Look through the records and copy each line that has "work" in it.

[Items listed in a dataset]
══════════

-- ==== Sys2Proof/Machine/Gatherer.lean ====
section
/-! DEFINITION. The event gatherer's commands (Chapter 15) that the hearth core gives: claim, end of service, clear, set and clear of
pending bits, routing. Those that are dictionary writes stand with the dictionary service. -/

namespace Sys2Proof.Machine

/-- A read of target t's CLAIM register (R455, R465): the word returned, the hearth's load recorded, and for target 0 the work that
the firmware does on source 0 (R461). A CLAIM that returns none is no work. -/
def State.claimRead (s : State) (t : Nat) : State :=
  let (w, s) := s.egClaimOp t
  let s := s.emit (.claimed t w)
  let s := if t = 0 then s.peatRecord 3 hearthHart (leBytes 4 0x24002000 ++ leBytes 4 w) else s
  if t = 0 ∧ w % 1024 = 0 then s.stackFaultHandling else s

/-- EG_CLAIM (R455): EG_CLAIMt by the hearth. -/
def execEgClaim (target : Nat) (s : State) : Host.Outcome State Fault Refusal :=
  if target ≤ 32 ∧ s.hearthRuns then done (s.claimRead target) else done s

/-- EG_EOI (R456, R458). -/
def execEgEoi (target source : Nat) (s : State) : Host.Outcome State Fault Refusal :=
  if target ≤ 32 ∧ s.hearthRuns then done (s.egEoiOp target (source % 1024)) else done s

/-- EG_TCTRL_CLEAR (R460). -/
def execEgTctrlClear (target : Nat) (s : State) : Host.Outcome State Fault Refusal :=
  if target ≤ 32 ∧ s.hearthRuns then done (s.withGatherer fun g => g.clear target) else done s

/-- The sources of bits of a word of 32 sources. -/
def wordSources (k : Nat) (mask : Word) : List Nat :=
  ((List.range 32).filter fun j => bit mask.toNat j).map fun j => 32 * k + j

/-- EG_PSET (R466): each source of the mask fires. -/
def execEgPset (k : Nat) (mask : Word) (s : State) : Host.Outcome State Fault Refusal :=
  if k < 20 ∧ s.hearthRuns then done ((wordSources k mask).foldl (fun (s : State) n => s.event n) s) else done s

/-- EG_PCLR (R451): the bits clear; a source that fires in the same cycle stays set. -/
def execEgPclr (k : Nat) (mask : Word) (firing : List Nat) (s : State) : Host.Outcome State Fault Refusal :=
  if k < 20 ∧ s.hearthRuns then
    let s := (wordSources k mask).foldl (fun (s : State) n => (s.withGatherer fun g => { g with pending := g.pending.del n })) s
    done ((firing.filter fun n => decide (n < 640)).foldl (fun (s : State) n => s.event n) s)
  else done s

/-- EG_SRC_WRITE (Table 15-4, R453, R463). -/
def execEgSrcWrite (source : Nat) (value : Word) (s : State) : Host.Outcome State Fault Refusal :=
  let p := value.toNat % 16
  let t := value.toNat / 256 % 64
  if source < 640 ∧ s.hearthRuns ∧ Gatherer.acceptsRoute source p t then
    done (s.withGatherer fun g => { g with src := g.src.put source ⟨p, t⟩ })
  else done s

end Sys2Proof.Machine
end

══════════

▶ **WRITTEN ANSWER**
/-- A read of target t's CLAIM register (R455, R465): the word returned, the hearth's load recorded, and for target 0 the work that
the firmware does on source 0 (R461). A CLAIM that returns none is no work. -/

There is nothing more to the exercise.